* **WHAT THE TASK ASKS**
Reproduce precisely the lines of the listing below, starting with the line that contains "to R375). -/" and stopping after the line that contains "execWakeWave d c)"; include nothing else.

* **PROVIDED RECORDS**
---
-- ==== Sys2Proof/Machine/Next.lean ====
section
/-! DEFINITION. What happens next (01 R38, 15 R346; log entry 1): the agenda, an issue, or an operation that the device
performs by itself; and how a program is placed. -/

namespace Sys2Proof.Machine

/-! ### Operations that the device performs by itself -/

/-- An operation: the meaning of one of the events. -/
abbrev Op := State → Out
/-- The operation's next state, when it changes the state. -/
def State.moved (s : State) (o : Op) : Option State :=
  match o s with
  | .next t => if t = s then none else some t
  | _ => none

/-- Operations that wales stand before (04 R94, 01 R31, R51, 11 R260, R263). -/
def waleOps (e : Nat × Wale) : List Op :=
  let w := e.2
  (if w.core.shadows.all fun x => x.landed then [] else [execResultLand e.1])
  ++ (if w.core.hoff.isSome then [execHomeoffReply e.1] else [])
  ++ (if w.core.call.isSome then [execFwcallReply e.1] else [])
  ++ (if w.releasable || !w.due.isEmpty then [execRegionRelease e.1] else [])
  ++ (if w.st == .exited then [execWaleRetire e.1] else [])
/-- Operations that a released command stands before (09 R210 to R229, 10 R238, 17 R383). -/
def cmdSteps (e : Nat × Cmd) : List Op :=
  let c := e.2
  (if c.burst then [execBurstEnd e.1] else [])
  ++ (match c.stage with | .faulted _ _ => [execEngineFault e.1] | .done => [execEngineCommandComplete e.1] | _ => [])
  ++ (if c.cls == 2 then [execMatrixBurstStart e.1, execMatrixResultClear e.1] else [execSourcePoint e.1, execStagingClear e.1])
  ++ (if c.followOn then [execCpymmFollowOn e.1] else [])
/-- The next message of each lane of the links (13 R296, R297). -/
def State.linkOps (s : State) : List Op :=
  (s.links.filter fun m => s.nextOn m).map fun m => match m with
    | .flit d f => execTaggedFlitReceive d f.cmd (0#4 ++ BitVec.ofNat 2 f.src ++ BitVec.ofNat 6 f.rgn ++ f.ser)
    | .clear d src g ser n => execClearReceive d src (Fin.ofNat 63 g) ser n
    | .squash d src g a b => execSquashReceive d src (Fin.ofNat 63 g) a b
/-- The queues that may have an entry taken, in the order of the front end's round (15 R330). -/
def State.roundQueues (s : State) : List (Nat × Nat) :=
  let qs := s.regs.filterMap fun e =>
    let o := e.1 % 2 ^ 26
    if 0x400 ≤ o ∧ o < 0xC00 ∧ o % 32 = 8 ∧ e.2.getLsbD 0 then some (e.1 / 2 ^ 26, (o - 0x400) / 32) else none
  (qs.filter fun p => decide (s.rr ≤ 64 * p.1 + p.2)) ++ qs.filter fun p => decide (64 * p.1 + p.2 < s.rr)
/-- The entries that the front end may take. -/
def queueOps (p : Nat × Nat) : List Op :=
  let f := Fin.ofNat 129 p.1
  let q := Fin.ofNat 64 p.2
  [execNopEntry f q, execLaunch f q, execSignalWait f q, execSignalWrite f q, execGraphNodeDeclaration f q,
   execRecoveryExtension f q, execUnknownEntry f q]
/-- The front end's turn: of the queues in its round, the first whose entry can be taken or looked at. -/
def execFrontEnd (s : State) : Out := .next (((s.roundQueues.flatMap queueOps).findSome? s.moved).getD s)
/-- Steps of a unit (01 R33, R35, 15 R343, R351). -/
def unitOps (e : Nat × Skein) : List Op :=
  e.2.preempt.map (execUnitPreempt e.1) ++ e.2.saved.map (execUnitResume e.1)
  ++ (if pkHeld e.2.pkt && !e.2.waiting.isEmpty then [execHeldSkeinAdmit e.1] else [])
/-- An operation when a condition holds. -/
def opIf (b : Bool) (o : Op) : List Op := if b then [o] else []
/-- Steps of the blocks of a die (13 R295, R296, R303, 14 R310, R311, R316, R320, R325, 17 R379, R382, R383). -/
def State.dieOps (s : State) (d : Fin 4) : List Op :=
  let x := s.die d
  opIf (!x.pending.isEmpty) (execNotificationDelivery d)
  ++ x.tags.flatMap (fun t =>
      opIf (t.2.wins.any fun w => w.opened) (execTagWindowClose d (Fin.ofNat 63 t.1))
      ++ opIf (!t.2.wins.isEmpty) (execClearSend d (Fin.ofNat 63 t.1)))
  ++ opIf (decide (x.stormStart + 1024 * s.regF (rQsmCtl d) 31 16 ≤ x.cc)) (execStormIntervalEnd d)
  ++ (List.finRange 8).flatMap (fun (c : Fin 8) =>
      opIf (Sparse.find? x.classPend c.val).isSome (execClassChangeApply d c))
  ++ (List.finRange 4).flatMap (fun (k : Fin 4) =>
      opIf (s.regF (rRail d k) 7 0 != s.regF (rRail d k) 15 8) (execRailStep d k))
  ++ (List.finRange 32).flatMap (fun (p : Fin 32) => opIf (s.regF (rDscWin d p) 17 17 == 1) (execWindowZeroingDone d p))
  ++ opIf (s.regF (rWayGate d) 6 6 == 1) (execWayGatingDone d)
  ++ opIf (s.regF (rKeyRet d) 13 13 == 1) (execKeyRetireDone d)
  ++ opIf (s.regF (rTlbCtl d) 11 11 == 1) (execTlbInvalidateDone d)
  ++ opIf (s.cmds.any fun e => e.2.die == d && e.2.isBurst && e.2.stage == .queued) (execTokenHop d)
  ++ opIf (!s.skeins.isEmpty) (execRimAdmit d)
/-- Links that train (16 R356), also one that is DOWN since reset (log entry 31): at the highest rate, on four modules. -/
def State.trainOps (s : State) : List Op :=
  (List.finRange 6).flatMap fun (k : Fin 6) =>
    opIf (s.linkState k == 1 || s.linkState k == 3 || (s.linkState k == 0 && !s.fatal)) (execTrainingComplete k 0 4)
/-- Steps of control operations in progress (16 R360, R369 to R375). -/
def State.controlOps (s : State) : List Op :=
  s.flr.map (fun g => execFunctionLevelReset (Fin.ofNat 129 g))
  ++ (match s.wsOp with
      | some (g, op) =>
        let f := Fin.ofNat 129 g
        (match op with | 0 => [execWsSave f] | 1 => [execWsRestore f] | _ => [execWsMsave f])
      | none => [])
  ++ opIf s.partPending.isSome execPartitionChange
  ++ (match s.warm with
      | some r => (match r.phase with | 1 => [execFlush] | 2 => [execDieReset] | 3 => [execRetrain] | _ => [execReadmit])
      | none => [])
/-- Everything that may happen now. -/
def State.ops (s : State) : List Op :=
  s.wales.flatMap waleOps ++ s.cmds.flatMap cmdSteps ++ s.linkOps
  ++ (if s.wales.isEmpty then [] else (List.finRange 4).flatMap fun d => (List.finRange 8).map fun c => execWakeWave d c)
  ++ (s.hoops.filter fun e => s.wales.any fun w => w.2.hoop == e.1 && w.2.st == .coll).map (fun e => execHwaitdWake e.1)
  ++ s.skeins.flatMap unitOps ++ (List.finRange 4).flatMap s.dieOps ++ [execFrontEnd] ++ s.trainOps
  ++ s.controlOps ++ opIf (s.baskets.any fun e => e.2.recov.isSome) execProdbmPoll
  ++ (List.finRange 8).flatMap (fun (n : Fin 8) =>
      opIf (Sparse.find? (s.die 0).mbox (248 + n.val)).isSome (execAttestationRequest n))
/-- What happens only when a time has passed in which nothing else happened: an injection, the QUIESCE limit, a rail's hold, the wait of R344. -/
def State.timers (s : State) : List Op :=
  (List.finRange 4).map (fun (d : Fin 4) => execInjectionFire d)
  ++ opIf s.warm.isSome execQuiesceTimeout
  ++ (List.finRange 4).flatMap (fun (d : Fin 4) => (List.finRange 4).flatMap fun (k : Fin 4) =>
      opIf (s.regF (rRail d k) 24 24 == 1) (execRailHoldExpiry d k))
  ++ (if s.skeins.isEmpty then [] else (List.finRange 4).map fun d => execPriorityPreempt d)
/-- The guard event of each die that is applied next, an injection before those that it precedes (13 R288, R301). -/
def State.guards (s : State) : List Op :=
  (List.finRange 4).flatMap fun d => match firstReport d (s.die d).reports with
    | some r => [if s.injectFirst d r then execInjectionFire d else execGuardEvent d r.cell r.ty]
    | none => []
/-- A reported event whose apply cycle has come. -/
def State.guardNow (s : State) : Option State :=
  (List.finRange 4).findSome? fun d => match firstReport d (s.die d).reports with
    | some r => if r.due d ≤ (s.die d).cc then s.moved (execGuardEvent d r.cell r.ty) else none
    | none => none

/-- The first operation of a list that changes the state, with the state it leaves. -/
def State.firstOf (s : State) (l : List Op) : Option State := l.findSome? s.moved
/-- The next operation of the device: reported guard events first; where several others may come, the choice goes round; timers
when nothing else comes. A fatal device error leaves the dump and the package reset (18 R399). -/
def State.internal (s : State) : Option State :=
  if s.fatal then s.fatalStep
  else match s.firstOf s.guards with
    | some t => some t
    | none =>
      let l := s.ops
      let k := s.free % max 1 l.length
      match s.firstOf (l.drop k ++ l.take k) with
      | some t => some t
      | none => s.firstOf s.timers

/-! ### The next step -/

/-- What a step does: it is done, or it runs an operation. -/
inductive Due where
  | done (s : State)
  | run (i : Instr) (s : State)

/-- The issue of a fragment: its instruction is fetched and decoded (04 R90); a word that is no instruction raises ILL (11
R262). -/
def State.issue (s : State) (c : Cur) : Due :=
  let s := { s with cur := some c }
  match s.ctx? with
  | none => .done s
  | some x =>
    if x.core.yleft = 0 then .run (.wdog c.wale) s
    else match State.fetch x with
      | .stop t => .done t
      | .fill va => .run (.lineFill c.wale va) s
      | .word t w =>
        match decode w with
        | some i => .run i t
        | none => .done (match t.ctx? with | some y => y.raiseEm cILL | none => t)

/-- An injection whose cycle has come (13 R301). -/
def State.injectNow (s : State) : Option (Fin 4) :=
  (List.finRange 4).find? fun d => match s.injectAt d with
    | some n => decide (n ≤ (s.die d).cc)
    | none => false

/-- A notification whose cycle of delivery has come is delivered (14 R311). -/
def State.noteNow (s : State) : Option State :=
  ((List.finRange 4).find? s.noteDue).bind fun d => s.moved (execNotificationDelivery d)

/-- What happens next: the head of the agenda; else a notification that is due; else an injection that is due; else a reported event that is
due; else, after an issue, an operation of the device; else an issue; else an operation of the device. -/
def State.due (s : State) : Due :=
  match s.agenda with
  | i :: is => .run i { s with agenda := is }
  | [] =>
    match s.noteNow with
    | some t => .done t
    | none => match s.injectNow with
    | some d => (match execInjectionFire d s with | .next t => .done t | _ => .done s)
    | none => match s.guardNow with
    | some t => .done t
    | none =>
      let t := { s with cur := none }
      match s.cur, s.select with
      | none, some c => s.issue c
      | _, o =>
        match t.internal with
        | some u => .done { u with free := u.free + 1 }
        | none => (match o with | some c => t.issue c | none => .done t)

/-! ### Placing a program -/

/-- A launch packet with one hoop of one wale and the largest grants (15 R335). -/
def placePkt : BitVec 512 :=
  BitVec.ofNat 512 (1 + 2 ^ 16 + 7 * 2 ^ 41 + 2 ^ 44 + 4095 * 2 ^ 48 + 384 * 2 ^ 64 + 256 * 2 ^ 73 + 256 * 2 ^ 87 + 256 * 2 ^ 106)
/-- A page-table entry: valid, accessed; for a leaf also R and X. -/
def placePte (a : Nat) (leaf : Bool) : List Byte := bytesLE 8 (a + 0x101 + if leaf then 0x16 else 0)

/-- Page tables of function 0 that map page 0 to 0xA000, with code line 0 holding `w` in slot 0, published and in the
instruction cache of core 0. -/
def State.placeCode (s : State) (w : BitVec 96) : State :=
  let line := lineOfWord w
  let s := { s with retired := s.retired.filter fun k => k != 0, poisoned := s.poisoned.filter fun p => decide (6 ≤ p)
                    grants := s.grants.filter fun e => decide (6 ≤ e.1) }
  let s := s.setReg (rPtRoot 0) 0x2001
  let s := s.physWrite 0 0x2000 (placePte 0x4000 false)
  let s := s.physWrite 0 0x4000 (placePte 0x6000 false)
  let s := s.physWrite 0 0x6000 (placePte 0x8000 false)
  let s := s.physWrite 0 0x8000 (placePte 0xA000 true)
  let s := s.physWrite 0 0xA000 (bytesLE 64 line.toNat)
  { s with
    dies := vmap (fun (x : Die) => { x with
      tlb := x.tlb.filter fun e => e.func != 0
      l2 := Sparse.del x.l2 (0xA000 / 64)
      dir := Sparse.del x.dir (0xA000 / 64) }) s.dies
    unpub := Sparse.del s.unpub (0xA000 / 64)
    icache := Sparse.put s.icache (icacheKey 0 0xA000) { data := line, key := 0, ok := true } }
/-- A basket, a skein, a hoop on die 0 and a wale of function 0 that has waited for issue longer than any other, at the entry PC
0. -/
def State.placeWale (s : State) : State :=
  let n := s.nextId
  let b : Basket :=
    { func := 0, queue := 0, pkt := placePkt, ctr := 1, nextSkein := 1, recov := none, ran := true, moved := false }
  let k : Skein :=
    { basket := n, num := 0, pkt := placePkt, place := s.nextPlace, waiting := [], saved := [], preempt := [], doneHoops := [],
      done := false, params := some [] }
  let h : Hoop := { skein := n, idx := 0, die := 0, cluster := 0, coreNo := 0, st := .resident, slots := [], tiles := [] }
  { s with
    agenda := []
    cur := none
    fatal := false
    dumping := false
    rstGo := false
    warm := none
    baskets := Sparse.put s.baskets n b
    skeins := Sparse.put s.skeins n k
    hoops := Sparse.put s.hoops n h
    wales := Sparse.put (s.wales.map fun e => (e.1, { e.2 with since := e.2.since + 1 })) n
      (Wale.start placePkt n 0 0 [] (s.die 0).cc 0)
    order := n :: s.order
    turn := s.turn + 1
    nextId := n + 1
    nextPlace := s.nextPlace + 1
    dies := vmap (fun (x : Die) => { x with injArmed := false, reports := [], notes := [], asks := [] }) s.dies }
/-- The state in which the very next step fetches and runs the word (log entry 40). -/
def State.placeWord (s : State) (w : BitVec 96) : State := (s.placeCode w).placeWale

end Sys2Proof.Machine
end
---
* **FINAL ANSWER**
/-- Steps of control operations in progress (16 R360, R369 to R375). -/
def State.controlOps (s : State) : List Op :=
  s.flr.map (fun g => execFunctionLevelReset (Fin.ofNat 129 g))
  ++ (match s.wsOp with
      | some (g, op) =>
        let f := Fin.ofNat 129 g
        (match op with | 0 => [execWsSave f] | 1 => [execWsRestore f] | _ => [execWsMsave f])
      | none => [])
  ++ opIf s.partPending.isSome execPartitionChange
  ++ (match s.warm with
      | some r => (match r.phase with | 1 => [execFlush] | 2 => [execDieReset] | 3 => [execRetrain] | _ => [execReadmit])
      | none => [])
/-- Everything that may happen now. -/
def State.ops (s : State) : List Op :=
  s.wales.flatMap waleOps ++ s.cmds.flatMap cmdSteps ++ s.linkOps
  ++ (if s.wales.isEmpty then [] else (List.finRange 4).flatMap fun d => (List.finRange 8).map fun c => execWakeWave d c)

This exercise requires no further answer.